• **Data extract**
/-- The IDENT of module 1 of `routing` on its MINUS X port. -/
def peer1 : Ident := { port := 1, coordValid := true, x := 1, y := 0, z := 0 }
theorem witness_CheckIdent : routing.checkIdent 0 peer1 = 0 ∧ some peer1.coord = routing.neighbour 0 1
    ∧ (routing.myIdent 0).coordValid = true ∧ (routing.myIdent 0).jobTag = peer1.jobTag ∧ ({ vmax := 0x23, vmin := 0x20 } : Ident).vmax.toNat / 16 ≠ 1
    ∧ (routing.link 0).theirs = none := by decide +kernel
/-- A peer without a coordinate has reason 1, one of another job 4, a wrong port 5, a wrong neighbour 6, another major version 2 (R269). -/
theorem test_reasons : routing.checkIdent 0 { peer1 with coordValid := false, jobTag := 9 } = 1 ∧ routing.checkIdent 0 { peer1 with jobTag := 9, port := 2 } = 4
    ∧ routing.checkIdent 0 { peer1 with port := 0, x := 3 } = 5 ∧ routing.checkIdent 0 { peer1 with x := 3, minv := 0x14 } = 6
    ∧ routing.checkIdent 0 { peer1 with minv := 0x14 } = 3 ∧ routing.checkIdent 0 { peer1 with vmin := 0x20, vmax := 0x23, strapFault := true } = 2 := by
  decide +kernel
theorem witness_Verdict : (linked { st := .ident, mine := some 0, ver := 0x13 }).link 0 = { st := .ident, mine := some 0, ver := 0x13 }
    ∧ 8 ≤ popcount 16 ({ good := 0xFF } : LinkSt).lanesOk.toNat ∧ popcount 16 ({ good := 0xFF } : LinkSt).lanesOk.toNat < 16
    ∧ popcount 16 ({} : LinkSt).lanesOk.toNat = 16 := by decide +kernel
theorem test_verdict : ((run (.verdictRx 0 0 0x13) (linked { st := .ident, mine := some 0, ver := 0x13 })).link 0).st = .active
    ∧ ((run (.verdictRx 0 4 0x13) (linked { st := .ident, mine := some 0, ver := 0x13 })).link 0).qreason = 8 := by decide +kernel

/-! ## Ownership and commands -/

/-- `base` whose owner record or halves are others. -/
def ownedBy (o : OwnRec) (held : Bool := false) : State :=
  { base with ctl := { base.ctl with own := o, mirror := o }, halves := [(0, { lead := true, up := true, held := held }), (1, { up := true, held := held })] }
theorem atFront_ownedBy (o : OwnRec) (b : Bool) (op : Nat) (args : List Byte) :
    AtFront (asked (ownedBy o b) op args) hd0 op args (cmd0 op args) [] := ⟨rfl, rfl, rfl, rfl, rfl, rfl, rfl, rfl⟩

theorem witness_CommandsAreChecked : AtFront (asked (ownedBy own0 true) opRenew []) hd0 opRenew [] (cmd0 opRenew []) []
    ∧ (asked (ownedBy own0 true) opRenew []).isHeld = true ∧ (asked (ownedBy {}) opRenew []).isHeld = false
    ∧ (asked (ownedBy {}) opRenew []).ctl.own.owned = false ∧ (asked (ownedBy { own0 with epoch := 8 }) opRenew []).ctl.own.epoch ≠ 7
    ∧ (asked (ownedBy { own0 with epoch := 8 }) opRenew []).ctl.own.sess = some 0
    ∧ ({ base with ctl := { base.ctl with pend := some { new_ := {}, at_ := 0 } } } : State).ctl.pend ≠ none
    ∧ (base.sess 0).st = .open_ ∧ (base.sess 0).id = (cmd0 opRenew []).sid ∧ (base.sess 0).cout.toNat ≠ 2 ^ 64 - 1
    ∧ (base.sess 3).st ≠ .open_ := ⟨atFront_ownedBy _ _ _ _, by decide⟩
theorem test_held_first : (run (.renew hd0) (asked (ownedBy {} true) opRenew [])).ctl.out.getLast?
    = some (.resp sess0.peer 2 ⟨opRenew, 1, 5, 0, []⟩) := by decide +kernel
theorem test_stale_epoch : (run (.renew hd0) (asked (ownedBy { own0 with epoch := 8 }) opRenew [])).ctl.out.getLast?
    = some (.resp sess0.peer 2 ⟨opRenew, 1, 4, 8, []⟩) := by decide +kernel

/-- `twoSess` with session 0's command. -/
theorem executes_twoSess (op : Nat) (args : List Byte) : Executes (asked twoSess op args) hd0 op args (cmd0 op args) [] :=
  executes_asked twoSess op args (by decide)
/-- A record on its way to the follower for session 0's command. -/
def mirroring (o : OwnRec) : State := { base with ctl := { base.ctl with pend := some { new_ := o, at_ := 0, cmd := some (cmd0 opClaim []) } } }
theorem witness_OwnerRecord : (base.ctl.own.key = some (base.sess 0).key) ∧ (ownedBy { own0 with key := some 9 }).ctl.own.key ≠ some (base.sess 0).key
    ∧ (ownedBy {}).isHeld = false ∧ base.ctl.own.epoch ≠ 0xFFFFFFFF ∧ twoSess.slotOf 0x201 = some 1
    ∧ (base.leadRuns = true ∧ base.ctl.pend = none ∧ base.ctl.cmdq = [])
    ∧ base.ctl.own.deadline ≤ ({ base with now := 1000000000 } : State).now ∧ (mirroring own0).mirrorOk = true ∧ (mirroring own0).isHeld = false
    ∧ 0 + 100000 ≤ ({ mirroring own0 with now := 100000 } : State).now := by decide
/-- A change of the record that no command asked for: the session it names has ended. -/
def unasked : State := { base with ctl := { base.ctl with pend := some { new_ := { own0 with sess := none, sid := 0 }, at_ := 0 } } }
theorem witness_MirrorUnasked : (unasked.ctl.pend.map (·.cmd)) = some none ∧ (unasked.ctl.pend.map (·.lapse)) = some false ∧ unasked.mirrorOk = true
    ∧ ((mirroring own0).ctl.pend.map (·.target)) = some none := by decide
theorem test_mirror_unasked : (run .mirrorAck unasked).ctl.own.sess = none ∧ (run .mirrorAck unasked).ctl.own.epoch = 7 := by decide +kernel
theorem witness_OwnerCommands : Executes (asked base opRenew []) hd0 opRenew [] (cmd0 opRenew []) []
    ∧ Executes (asked twoSess opHandover (beBytes 8 0x201)) hd0 opHandover (beBytes 8 0x201) (cmd0 opHandover (beBytes 8 0x201)) []
    ∧ Executes (asked base opRelease []) hd0 opRelease [] (cmd0 opRelease []) []
    ∧ AtFront (asked base opClaim (beBytes 2 5 ++ zeros 2)) hd0 opClaim (beBytes 2 5 ++ zeros 2) (cmd0 opClaim (beBytes 2 5 ++ zeros 2)) []
    ∧ AtFront (asked base opRecover (argsRecover 0 [])) hd0 opRecover (argsRecover 0 []) (cmd0 opRecover (argsRecover 0 [])) [] :=
  ⟨executes_base _ _, executes_twoSess _ _, executes_base _ _, (executes_base _ _).1, (executes_base _ _).1⟩
theorem test_claim : ((run (.claim hd0 5) (asked base opClaim (beBytes 2 5 ++ zeros 2))).ctl.pend.map fun p => (p.new_.epoch, p.new_.deadline, p.data))
    = some (8, 5000000000, [0, 0, 0x13, 0x88]) := by decide +kernel
theorem test_mirror : (run .mirrorAck (mirroring { own0 with epoch := 8 })).ctl.own.epoch = 8
    ∧ (run .mirrorTimeout { mirroring { own0 with epoch := 8 } with now := 100000 }).isHeld = true := by decide +kernel
theorem test_lease : (run .leaseExpire { base with now := 1000000000 }).ctl.pend.map (fun p => p.new_.owned) = some false
    ∧ (run .leaseExpire { base with now := 999999999 }).ctl.pend = none := by decide +kernel

/-- `s` with a part of session 0's command on its way to the follower. -/
def passing (s : State) (op : Nat) (p : Fwd) : State := s.modCtl fun k => { k with fwd := some (cmd0 op [], p) }
/-- `base` with a router in another condition. -/
def fabric (q st : Bool) (l : Map LinkSt := []) : State := { base with rt := { quiesced := q, staged := st }, links := l }
theorem executes_fabric (q st : Bool) (l : Map LinkSt) (op : Nat) (args : List Byte) :
    Executes (asked (fabric q st l) op args) hd0 op args (cmd0 op args) [] := executes_asked _ op args ⟨rfl, rfl, rfl, rfl, rfl, rfl, rfl⟩
theorem witness_Fabric : Executes (asked (fabric true true []) opResume []) hd0 opResume [] (cmd0 opResume []) []
    ∧ (fabric true true []).drained = true ∧ (fabric true true [(0, { st := .active, replay := [kept 0] })]).drained = false
    ∧ (5 : Byte) &&& 0x2A = 0 ∧ (fabric true false [(0, { st := .active })]).bench = false ∧ (fabric false false []).rt.quiesced = false
    ∧ ((fabric true false [(0, { st := .active })]).link 0).st ≠ .parked ∧ ((fabric true false []).link 0).st = .off
    ∧ (∀ l : LinkId, ((fabric true false []).link l).st ≠ .parking) ∧ (0 : Byte) &&& 7 = 0 ∧ (1 : Byte) &&& 7 ≠ 0 ∧ (fabric true false []).farStatus = 0
    ∧ ({ fabric true false [] with bypass := 6 } : State).bypass.getLsbD 0 = false ∧ (fabric true false []).keptOff 0 = false :=
  ⟨executes_fabric _ _ _ _ _, by decide +kernel⟩
theorem test_park_command : ((run (.linkPark hd0 1) (asked (fabric true false [(0, { st := .active })]) opLinkPark [1, 0, 0, 0])).link 0).st = .parking := by
  decide +kernel

/-- `base` with idle threads and the step in a phase. -/
def startable0 (p : Phase) : State := { (base.modThread 0 0 fun _ => {}) with step := { phase := p } }
theorem executes_start (p : Phase) (op : Nat) (args : List Byte) : Executes (asked (startable0 p) op args) hd0 op args (cmd0 op args) [] :=
  executes_asked _ op args ⟨rfl, rfl, rfl, rfl, rfl, rfl, rfl⟩
theorem witness_StartHalt : Executes (asked (startable0 .idle) opStart (argsStart 1 3 0x10000 9)) hd0 opStart (argsStart 1 3 0x10000 9)
      (cmd0 opStart (argsStart 1 3 0x10000 9)) []
    ∧ (0x10000 : Word).toNat % 8 = 0 ∧ (1 : BitVec 96).toNat < 2 ^ 48 ∧ (startable0 .idle).startOk ⟨false, 1, 3, 0x10000, 9⟩ = true
    ∧ (startable0 .idle).startOk ⟨false, 2, 3, 0x10000, 9⟩ = false ∧ (startable0 .committing).startOk ⟨false, 1, 3, 0x10000, 9⟩ = true
    ∧ Phase.committing.defers = true ∧ Phase.idle.defers = false ∧ (base.core 0).ready = true ∧ (base.thread 0 0).st = .run
    ∧ base.bridge.dataUp = true ∧ (base.half 1).inReset = false ∧ (base.half 1).up = true ∧ (7 : Word) = base.ctl.mirror.epoch :=
  ⟨executes_start _ _ _, by decide +kernel⟩
theorem test_start_argument : ((run (.start hd0 1 2 0x10008 9) (asked (startable0 .idle) opStart (argsStart 1 2 0x10008 9))).thread 0 1).sreg 1 = 9
    ∧ ((run (.start hd0 1 2 0x10008 9) (asked (startable0 .idle) opStart (argsStart 1 2 0x10008 9))).thread 0 1).pc = 0x10008 := by decide +kernel

/-- Each kind of forwarded part waits, and the follower carries it out (R16, R360). -/
theorem witness_Forwarded : (∀ p, p ∈ [Fwd.park 2, .quiesce, .resume, .start ⟨false, BitVec.ofNat 96 (2 ^ 48), 1, 0x10000, 9⟩] →
      (passing base opQuiesce p).ctl.fwd = some (cmd0 opQuiesce [], p)) ∧ (cmd0 opQuiesce []).epoch = base.ctl.mirror.epoch ∧ base.isHeld = false
    ∧ (fabric false false []).rt.quiesced = false ∧ (fabric true true []).rt.staged = true ∧ (fabric true true []).drained = true
    ∧ (fabric true true [(0, { st := .active, replay := [kept 0] })]).drained = false
    ∧ (fabric true true []).rt.undrainedAt ≠ some (fabric true true []).now
    ∧ ({ startable0 .idle with cores := [(48, { ready := true, progBase := 1, progSize := 1 })] } : State).startOk
        ⟨false, BitVec.ofNat 96 (2 ^ 48), 1, 0x10000, 9⟩ = true
    ∧ (∀ l : LinkId, base.recovers l = false) := by decide +kernel
theorem test_forwarded : (run .forwardedCommand (passing (fabric false false []) opQuiesce .quiesce)).rt.quiesced = true
    ∧ (run .forwardedCommand (passing { fabric false false [] with bridge := {} } opQuiesce .quiesce)).rt.quiesced = false
    ∧ ((run .forwardedCommand (passing (fabric true false [(1, { st := .active })]) opLinkPark (.park 2))).link 1).st = .parking := by decide +kernel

• **What to produce**
In the entries above, find the line holding "theorem witness_CommandsAreChecked : AtFront" and the line holding "State).ctl.pend ≠ none"; print both of them and every line between, exactly, and nothing else.

• **Exercise output**
theorem witness_CommandsAreChecked : AtFront (asked (ownedBy own0 true) opRenew []) hd0 opRenew [] (cmd0 opRenew []) []
    ∧ (asked (ownedBy own0 true) opRenew []).isHeld = true ∧ (asked (ownedBy {}) opRenew []).isHeld = false
    ∧ (asked (ownedBy {}) opRenew []).ctl.own.owned = false ∧ (asked (ownedBy { own0 with epoch := 8 }) opRenew []).ctl.own.epoch ≠ 7
    ∧ (asked (ownedBy { own0 with epoch := 8 }) opRenew []).ctl.own.sess = some 0
    ∧ ({ base with ctl := { base.ctl with pend := some { new_ := {}, at_ := 0 } } } : State).ctl.pend ≠ none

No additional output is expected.